Required action: Transcribe word for word the lines below from the line with "(R140, R141). -/" through the line with "theorem setData_keepsSameVisible (v", ends included.

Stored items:
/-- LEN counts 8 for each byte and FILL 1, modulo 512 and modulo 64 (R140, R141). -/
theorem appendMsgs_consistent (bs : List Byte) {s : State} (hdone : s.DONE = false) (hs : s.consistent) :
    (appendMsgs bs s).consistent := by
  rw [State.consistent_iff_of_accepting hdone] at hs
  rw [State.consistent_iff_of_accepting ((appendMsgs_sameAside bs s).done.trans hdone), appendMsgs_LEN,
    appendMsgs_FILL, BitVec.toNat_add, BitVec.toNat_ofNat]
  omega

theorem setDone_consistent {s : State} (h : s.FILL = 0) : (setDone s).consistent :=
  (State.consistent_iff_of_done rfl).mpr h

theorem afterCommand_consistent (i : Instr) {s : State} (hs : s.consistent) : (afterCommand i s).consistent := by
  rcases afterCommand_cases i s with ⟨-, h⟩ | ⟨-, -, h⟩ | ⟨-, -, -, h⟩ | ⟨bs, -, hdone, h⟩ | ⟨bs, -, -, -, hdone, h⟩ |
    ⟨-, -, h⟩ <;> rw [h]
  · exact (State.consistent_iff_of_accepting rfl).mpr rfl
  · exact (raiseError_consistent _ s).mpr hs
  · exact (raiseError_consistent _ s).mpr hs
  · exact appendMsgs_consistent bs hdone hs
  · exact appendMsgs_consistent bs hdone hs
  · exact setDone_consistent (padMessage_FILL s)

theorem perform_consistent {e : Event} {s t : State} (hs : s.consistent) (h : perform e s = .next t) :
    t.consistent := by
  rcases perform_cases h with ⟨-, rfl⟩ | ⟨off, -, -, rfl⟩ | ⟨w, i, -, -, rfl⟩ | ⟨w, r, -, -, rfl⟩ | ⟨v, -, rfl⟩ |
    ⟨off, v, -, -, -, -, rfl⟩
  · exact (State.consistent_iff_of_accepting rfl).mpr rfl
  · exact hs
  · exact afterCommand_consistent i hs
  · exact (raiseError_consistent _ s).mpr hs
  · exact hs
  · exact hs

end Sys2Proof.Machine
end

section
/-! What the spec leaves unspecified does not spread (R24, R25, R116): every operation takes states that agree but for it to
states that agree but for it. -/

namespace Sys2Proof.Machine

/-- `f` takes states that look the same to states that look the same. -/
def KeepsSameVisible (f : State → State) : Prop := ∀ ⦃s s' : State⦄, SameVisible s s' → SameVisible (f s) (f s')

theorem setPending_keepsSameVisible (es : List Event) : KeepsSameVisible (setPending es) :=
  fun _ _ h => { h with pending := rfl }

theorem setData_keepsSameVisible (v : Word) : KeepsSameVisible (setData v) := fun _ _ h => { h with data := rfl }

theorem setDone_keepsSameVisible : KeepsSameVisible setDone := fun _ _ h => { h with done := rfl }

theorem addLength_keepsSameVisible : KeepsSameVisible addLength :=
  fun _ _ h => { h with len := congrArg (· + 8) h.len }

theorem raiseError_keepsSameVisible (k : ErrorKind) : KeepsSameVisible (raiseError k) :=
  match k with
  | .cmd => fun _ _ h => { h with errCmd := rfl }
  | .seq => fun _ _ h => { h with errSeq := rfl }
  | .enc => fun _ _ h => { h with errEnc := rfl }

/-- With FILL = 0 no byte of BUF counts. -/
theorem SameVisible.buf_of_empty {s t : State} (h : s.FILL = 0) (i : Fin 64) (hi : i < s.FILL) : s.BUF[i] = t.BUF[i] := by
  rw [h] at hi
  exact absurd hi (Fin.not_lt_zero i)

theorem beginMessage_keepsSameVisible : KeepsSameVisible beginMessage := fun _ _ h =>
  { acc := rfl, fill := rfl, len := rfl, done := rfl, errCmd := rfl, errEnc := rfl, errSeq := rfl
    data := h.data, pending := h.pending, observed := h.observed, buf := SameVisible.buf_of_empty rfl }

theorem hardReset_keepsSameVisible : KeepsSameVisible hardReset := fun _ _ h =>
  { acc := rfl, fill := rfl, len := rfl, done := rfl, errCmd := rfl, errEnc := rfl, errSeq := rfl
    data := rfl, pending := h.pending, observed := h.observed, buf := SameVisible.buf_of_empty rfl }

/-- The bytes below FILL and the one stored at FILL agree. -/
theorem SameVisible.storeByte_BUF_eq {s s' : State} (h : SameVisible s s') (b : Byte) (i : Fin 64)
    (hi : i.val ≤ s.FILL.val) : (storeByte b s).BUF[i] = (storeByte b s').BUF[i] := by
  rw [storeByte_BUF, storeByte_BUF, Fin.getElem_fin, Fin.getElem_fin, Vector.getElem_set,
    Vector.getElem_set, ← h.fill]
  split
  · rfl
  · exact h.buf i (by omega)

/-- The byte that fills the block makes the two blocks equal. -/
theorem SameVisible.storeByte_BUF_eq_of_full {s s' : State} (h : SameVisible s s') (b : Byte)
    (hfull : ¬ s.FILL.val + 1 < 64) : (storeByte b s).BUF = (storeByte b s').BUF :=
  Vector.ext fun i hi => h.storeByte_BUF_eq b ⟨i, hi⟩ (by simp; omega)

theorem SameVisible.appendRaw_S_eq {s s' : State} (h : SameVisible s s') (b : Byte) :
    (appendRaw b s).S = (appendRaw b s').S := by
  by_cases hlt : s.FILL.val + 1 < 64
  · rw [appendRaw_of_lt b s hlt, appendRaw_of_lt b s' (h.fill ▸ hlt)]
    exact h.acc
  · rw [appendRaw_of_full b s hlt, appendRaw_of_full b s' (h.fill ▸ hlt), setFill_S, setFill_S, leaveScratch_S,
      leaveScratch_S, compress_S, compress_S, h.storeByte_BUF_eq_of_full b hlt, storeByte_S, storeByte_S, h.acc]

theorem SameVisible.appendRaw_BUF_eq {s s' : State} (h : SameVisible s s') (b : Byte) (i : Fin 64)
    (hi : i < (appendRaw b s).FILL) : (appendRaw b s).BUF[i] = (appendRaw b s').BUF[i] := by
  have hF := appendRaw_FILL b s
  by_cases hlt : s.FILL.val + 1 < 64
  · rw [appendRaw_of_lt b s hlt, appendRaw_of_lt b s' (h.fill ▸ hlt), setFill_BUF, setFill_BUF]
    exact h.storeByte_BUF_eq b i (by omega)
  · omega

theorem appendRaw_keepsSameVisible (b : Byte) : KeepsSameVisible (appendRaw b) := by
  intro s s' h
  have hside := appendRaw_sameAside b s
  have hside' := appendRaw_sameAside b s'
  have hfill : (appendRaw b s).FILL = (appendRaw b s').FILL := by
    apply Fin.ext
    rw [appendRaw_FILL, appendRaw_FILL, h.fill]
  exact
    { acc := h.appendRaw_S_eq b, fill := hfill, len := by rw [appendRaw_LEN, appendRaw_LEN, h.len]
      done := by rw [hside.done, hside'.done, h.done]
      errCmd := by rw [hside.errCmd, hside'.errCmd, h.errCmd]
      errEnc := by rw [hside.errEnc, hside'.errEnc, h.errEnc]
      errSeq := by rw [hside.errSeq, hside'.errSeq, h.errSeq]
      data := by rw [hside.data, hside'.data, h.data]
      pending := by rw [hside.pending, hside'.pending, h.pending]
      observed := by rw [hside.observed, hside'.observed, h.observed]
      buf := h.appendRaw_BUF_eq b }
--
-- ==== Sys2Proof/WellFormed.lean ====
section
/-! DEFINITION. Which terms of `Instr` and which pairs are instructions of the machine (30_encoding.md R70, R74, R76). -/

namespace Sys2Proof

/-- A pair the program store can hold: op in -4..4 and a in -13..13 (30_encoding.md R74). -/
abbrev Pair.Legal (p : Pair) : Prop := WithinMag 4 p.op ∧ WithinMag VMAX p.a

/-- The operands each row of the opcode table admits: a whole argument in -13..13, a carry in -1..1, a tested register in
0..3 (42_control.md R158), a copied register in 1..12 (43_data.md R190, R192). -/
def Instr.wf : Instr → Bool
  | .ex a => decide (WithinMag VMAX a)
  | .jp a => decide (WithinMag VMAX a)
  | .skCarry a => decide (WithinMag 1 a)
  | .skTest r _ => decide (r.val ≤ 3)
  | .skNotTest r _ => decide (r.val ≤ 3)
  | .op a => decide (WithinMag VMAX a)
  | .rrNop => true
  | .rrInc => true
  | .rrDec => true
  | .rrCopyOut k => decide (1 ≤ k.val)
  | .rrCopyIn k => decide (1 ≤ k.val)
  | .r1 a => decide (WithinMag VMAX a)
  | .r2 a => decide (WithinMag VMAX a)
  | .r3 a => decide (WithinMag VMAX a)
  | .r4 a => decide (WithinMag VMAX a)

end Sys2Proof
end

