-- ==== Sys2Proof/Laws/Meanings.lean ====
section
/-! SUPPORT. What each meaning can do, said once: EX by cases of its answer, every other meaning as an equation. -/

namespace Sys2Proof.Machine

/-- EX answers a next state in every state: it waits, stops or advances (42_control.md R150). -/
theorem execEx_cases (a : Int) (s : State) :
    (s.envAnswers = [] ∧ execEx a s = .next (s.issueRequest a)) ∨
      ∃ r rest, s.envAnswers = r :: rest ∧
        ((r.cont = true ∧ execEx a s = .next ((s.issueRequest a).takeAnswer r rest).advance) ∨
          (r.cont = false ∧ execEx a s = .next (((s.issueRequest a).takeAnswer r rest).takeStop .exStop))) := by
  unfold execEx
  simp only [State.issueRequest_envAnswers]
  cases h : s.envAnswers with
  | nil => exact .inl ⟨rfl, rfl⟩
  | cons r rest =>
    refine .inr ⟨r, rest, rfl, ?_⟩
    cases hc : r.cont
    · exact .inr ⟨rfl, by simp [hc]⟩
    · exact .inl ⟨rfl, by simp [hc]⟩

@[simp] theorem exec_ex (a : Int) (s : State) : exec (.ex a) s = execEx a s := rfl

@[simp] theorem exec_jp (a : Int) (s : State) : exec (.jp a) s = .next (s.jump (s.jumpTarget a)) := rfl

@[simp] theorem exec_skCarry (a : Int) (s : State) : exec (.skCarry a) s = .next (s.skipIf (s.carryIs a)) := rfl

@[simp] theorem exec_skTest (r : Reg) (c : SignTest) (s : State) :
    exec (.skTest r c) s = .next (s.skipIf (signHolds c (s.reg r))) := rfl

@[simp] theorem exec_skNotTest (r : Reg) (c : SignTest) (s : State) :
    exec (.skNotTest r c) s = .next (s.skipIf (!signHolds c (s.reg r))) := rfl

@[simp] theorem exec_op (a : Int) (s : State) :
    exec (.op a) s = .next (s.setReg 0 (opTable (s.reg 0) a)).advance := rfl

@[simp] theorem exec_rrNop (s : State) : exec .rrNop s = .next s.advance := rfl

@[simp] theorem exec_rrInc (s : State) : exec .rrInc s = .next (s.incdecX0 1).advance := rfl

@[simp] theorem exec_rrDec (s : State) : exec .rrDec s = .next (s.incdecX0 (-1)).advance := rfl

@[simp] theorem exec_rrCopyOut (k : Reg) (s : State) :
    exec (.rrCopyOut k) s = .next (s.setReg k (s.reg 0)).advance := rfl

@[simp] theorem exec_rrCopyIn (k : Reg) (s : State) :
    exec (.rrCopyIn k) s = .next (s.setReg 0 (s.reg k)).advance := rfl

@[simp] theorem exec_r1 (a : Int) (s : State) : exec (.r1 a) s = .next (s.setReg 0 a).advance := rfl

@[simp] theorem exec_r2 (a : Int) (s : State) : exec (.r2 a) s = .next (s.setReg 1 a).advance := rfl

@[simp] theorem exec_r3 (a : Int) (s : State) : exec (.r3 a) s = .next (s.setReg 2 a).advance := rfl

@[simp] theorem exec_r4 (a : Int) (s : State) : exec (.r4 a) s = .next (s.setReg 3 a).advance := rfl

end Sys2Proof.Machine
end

Expected answer:
/-- LEN counts 8 for each byte and FILL 1, modulo 512 and modulo 64 (R140, R141). -/
theorem appendMsgs_consistent (bs : List Byte) {s : State} (hdone : s.DONE = false) (hs : s.consistent) :
    (appendMsgs bs s).consistent := by
  rw [State.consistent_iff_of_accepting hdone] at hs
  rw [State.consistent_iff_of_accepting ((appendMsgs_sameAside bs s).done.trans hdone), appendMsgs_LEN,
    appendMsgs_FILL, BitVec.toNat_add, BitVec.toNat_ofNat]
  omega

theorem setDone_consistent {s : State} (h : s.FILL = 0) : (setDone s).consistent :=
  (State.consistent_iff_of_done rfl).mpr h

theorem afterCommand_consistent (i : Instr) {s : State} (hs : s.consistent) : (afterCommand i s).consistent := by
  rcases afterCommand_cases i s with ⟨-, h⟩ | ⟨-, -, h⟩ | ⟨-, -, -, h⟩ | ⟨bs, -, hdone, h⟩ | ⟨bs, -, -, -, hdone, h⟩ |
    ⟨-, -, h⟩ <;> rw [h]
  · exact (State.consistent_iff_of_accepting rfl).mpr rfl
  · exact (raiseError_consistent _ s).mpr hs
  · exact (raiseError_consistent _ s).mpr hs
  · exact appendMsgs_consistent bs hdone hs
  · exact appendMsgs_consistent bs hdone hs
  · exact setDone_consistent (padMessage_FILL s)

theorem perform_consistent {e : Event} {s t : State} (hs : s.consistent) (h : perform e s = .next t) :
    t.consistent := by
  rcases perform_cases h with ⟨-, rfl⟩ | ⟨off, -, -, rfl⟩ | ⟨w, i, -, -, rfl⟩ | ⟨w, r, -, -, rfl⟩ | ⟨v, -, rfl⟩ |
    ⟨off, v, -, -, -, -, rfl⟩
  · exact (State.consistent_iff_of_accepting rfl).mpr rfl
  · exact hs
  · exact afterCommand_consistent i hs
  · exact (raiseError_consistent _ s).mpr hs
  · exact hs
  · exact hs

end Sys2Proof.Machine
end

section
/-! What the spec leaves unspecified does not spread (R24, R25, R116): every operation takes states that agree but for it to
states that agree but for it. -/

namespace Sys2Proof.Machine

/-- `f` takes states that look the same to states that look the same. -/
def KeepsSameVisible (f : State → State) : Prop := ∀ ⦃s s' : State⦄, SameVisible s s' → SameVisible (f s) (f s')

theorem setPending_keepsSameVisible (es : List Event) : KeepsSameVisible (setPending es) :=
  fun _ _ h => { h with pending := rfl }

theorem setData_keepsSameVisible (v : Word) : KeepsSameVisible (setData v) := fun _ _ h => { h with data := rfl }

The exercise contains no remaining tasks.